Stored data
──────
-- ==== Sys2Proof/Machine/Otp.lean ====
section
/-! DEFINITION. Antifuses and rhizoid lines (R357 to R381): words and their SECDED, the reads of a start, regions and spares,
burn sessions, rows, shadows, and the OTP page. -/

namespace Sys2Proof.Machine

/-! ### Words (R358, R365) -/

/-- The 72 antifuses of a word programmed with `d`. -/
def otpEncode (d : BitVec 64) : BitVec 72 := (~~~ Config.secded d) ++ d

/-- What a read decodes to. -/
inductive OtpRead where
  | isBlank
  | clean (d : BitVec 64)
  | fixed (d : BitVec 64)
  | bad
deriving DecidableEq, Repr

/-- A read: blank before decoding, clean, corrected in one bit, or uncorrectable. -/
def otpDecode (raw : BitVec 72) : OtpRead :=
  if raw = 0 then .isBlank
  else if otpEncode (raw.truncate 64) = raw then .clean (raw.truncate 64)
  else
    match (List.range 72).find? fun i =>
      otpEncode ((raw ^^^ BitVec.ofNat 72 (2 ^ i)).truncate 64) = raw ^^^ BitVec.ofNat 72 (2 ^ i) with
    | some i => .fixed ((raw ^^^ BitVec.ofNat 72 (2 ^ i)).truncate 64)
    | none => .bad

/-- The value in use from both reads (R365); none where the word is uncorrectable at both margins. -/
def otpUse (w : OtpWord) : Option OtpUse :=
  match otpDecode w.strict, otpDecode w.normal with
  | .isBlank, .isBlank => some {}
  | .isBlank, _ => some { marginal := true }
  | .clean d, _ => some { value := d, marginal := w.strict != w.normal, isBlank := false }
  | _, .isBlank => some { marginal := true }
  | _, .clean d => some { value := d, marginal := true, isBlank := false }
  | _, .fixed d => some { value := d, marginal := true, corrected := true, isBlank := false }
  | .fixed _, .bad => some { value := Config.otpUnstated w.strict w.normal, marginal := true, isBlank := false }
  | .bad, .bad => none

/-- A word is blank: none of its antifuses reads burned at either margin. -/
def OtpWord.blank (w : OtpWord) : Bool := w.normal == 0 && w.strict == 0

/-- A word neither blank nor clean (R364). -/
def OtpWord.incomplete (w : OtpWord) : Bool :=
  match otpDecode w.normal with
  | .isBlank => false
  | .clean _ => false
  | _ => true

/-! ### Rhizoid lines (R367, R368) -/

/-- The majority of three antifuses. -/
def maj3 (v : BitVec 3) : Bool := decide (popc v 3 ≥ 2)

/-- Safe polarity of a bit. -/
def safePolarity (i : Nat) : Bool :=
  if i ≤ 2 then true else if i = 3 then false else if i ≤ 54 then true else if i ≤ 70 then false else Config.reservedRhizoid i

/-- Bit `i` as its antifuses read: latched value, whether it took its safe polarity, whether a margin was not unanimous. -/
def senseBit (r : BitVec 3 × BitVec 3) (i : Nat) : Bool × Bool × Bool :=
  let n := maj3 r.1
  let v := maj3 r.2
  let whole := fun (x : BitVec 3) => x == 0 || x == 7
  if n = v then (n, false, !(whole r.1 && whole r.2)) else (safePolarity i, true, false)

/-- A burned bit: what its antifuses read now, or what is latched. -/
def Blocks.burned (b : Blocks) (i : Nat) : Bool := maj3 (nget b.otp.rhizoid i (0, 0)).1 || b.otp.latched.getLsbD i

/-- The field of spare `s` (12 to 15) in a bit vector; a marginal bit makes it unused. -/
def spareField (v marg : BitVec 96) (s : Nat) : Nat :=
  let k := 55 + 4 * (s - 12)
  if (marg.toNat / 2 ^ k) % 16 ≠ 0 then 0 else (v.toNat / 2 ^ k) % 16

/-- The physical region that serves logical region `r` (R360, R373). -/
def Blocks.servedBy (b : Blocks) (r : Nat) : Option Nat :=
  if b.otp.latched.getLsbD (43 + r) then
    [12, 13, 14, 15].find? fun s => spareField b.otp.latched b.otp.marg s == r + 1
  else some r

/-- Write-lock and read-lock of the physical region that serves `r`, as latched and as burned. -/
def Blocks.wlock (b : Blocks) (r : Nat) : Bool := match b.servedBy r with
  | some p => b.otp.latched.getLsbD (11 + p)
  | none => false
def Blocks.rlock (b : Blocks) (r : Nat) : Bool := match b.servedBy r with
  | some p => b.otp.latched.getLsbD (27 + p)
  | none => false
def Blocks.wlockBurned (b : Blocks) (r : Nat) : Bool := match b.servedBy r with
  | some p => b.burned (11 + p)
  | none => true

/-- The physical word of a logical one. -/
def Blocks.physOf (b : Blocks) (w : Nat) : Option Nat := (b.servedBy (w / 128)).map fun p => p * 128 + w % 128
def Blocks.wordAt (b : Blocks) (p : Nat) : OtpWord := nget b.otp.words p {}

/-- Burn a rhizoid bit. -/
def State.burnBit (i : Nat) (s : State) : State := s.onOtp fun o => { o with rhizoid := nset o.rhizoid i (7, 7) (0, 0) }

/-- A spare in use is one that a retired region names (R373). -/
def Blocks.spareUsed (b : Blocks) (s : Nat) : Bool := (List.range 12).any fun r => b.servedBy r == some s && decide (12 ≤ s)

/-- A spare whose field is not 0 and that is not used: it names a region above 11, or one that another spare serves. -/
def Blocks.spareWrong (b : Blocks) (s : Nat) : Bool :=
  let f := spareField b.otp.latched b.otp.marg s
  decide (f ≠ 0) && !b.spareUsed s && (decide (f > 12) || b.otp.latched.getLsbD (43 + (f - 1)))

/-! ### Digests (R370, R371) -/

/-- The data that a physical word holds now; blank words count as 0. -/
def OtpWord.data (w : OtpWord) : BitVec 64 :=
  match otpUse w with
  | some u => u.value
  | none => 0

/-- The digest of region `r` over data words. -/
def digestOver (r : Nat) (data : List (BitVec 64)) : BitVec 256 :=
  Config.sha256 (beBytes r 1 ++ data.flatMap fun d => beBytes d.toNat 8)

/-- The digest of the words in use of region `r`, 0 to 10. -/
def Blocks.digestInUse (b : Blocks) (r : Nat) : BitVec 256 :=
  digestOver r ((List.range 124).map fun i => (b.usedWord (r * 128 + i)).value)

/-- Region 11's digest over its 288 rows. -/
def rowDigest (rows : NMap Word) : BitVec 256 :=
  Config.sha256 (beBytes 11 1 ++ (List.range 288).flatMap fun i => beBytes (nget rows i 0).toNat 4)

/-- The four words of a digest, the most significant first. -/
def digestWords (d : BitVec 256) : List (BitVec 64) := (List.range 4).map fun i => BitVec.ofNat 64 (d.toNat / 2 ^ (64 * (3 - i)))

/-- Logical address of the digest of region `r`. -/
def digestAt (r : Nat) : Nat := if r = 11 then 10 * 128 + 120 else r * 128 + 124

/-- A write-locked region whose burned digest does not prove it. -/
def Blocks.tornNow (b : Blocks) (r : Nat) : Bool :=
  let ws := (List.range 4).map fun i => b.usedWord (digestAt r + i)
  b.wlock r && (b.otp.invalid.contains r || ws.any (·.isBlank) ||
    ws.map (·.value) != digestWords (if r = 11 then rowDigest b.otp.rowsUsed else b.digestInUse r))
──────
» **Your instructions**: All the lines above should appear again in the answer, exactly as written.

» **Task solution**:
-- ==== Sys2Proof/Machine/Otp.lean ====
section
/-! DEFINITION. Antifuses and rhizoid lines (R357 to R381): words and their SECDED, the reads of a start, regions and spares,
burn sessions, rows, shadows, and the OTP page. -/

namespace Sys2Proof.Machine

/-! ### Words (R358, R365) -/

/-- The 72 antifuses of a word programmed with `d`. -/
def otpEncode (d : BitVec 64) : BitVec 72 := (~~~ Config.secded d) ++ d

/-- What a read decodes to. -/
inductive OtpRead where
  | isBlank
  | clean (d : BitVec 64)
  | fixed (d : BitVec 64)
  | bad
deriving DecidableEq, Repr

/-- A read: blank before decoding, clean, corrected in one bit, or uncorrectable. -/
def otpDecode (raw : BitVec 72) : OtpRead :=
  if raw = 0 then .isBlank
  else if otpEncode (raw.truncate 64) = raw then .clean (raw.truncate 64)
  else
    match (List.range 72).find? fun i =>
      otpEncode ((raw ^^^ BitVec.ofNat 72 (2 ^ i)).truncate 64) = raw ^^^ BitVec.ofNat 72 (2 ^ i) with
    | some i => .fixed ((raw ^^^ BitVec.ofNat 72 (2 ^ i)).truncate 64)
    | none => .bad

/-- The value in use from both reads (R365); none where the word is uncorrectable at both margins. -/
def otpUse (w : OtpWord) : Option OtpUse :=
  match otpDecode w.strict, otpDecode w.normal with
  | .isBlank, .isBlank => some {}
  | .isBlank, _ => some { marginal := true }
  | .clean d, _ => some { value := d, marginal := w.strict != w.normal, isBlank := false }
  | _, .isBlank => some { marginal := true }
  | _, .clean d => some { value := d, marginal := true, isBlank := false }
  | _, .fixed d => some { value := d, marginal := true, corrected := true, isBlank := false }
  | .fixed _, .bad => some { value := Config.otpUnstated w.strict w.normal, marginal := true, isBlank := false }
  | .bad, .bad => none

/-- A word is blank: none of its antifuses reads burned at either margin. -/
def OtpWord.blank (w : OtpWord) : Bool := w.normal == 0 && w.strict == 0

/-- A word neither blank nor clean (R364). -/
def OtpWord.incomplete (w : OtpWord) : Bool :=
  match otpDecode w.normal with
  | .isBlank => false
  | .clean _ => false
  | _ => true

/-! ### Rhizoid lines (R367, R368) -/

/-- The majority of three antifuses. -/
def maj3 (v : BitVec 3) : Bool := decide (popc v 3 ≥ 2)

/-- Safe polarity of a bit. -/
def safePolarity (i : Nat) : Bool :=
  if i ≤ 2 then true else if i = 3 then false else if i ≤ 54 then true else if i ≤ 70 then false else Config.reservedRhizoid i

/-- Bit `i` as its antifuses read: latched value, whether it took its safe polarity, whether a margin was not unanimous. -/
def senseBit (r : BitVec 3 × BitVec 3) (i : Nat) : Bool × Bool × Bool :=
  let n := maj3 r.1
  let v := maj3 r.2
  let whole := fun (x : BitVec 3) => x == 0 || x == 7
  if n = v then (n, false, !(whole r.1 && whole r.2)) else (safePolarity i, true, false)

/-- A burned bit: what its antifuses read now, or what is latched. -/
def Blocks.burned (b : Blocks) (i : Nat) : Bool := maj3 (nget b.otp.rhizoid i (0, 0)).1 || b.otp.latched.getLsbD i

/-- The field of spare `s` (12 to 15) in a bit vector; a marginal bit makes it unused. -/
def spareField (v marg : BitVec 96) (s : Nat) : Nat :=
  let k := 55 + 4 * (s - 12)
  if (marg.toNat / 2 ^ k) % 16 ≠ 0 then 0 else (v.toNat / 2 ^ k) % 16

/-- The physical region that serves logical region `r` (R360, R373). -/
def Blocks.servedBy (b : Blocks) (r : Nat) : Option Nat :=
  if b.otp.latched.getLsbD (43 + r) then
    [12, 13, 14, 15].find? fun s => spareField b.otp.latched b.otp.marg s == r + 1
  else some r

/-- Write-lock and read-lock of the physical region that serves `r`, as latched and as burned. -/
def Blocks.wlock (b : Blocks) (r : Nat) : Bool := match b.servedBy r with
  | some p => b.otp.latched.getLsbD (11 + p)
  | none => false
def Blocks.rlock (b : Blocks) (r : Nat) : Bool := match b.servedBy r with
  | some p => b.otp.latched.getLsbD (27 + p)
  | none => false
def Blocks.wlockBurned (b : Blocks) (r : Nat) : Bool := match b.servedBy r with
  | some p => b.burned (11 + p)
  | none => true

/-- The physical word of a logical one. -/
def Blocks.physOf (b : Blocks) (w : Nat) : Option Nat := (b.servedBy (w / 128)).map fun p => p * 128 + w % 128
def Blocks.wordAt (b : Blocks) (p : Nat) : OtpWord := nget b.otp.words p {}

/-- Burn a rhizoid bit. -/
def State.burnBit (i : Nat) (s : State) : State := s.onOtp fun o => { o with rhizoid := nset o.rhizoid i (7, 7) (0, 0) }

/-- A spare in use is one that a retired region names (R373). -/
def Blocks.spareUsed (b : Blocks) (s : Nat) : Bool := (List.range 12).any fun r => b.servedBy r == some s && decide (12 ≤ s)

/-- A spare whose field is not 0 and that is not used: it names a region above 11, or one that another spare serves. -/
def Blocks.spareWrong (b : Blocks) (s : Nat) : Bool :=
  let f := spareField b.otp.latched b.otp.marg s
  decide (f ≠ 0) && !b.spareUsed s && (decide (f > 12) || b.otp.latched.getLsbD (43 + (f - 1)))

/-! ### Digests (R370, R371) -/

/-- The data that a physical word holds now; blank words count as 0. -/
def OtpWord.data (w : OtpWord) : BitVec 64 :=
  match otpUse w with
  | some u => u.value
  | none => 0

/-- The digest of region `r` over data words. -/
def digestOver (r : Nat) (data : List (BitVec 64)) : BitVec 256 :=
  Config.sha256 (beBytes r 1 ++ data.flatMap fun d => beBytes d.toNat 8)

/-- The digest of the words in use of region `r`, 0 to 10. -/
def Blocks.digestInUse (b : Blocks) (r : Nat) : BitVec 256 :=
  digestOver r ((List.range 124).map fun i => (b.usedWord (r * 128 + i)).value)

/-- Region 11's digest over its 288 rows. -/
def rowDigest (rows : NMap Word) : BitVec 256 :=
  Config.sha256 (beBytes 11 1 ++ (List.range 288).flatMap fun i => beBytes (nget rows i 0).toNat 4)

/-- The four words of a digest, the most significant first. -/
def digestWords (d : BitVec 256) : List (BitVec 64) := (List.range 4).map fun i => BitVec.ofNat 64 (d.toNat / 2 ^ (64 * (3 - i)))

/-- Logical address of the digest of region `r`. -/
def digestAt (r : Nat) : Nat := if r = 11 then 10 * 128 + 120 else r * 128 + 124

/-- A write-locked region whose burned digest does not prove it. -/
def Blocks.tornNow (b : Blocks) (r : Nat) : Bool :=
  let ws := (List.range 4).map fun i => b.usedWord (digestAt r + i)
  b.wlock r && (b.otp.invalid.contains r || ws.any (·.isBlank) ||
    ws.map (·.value) != digestWords (if r = 11 then rowDigest b.otp.rowsUsed else b.digestInUse r))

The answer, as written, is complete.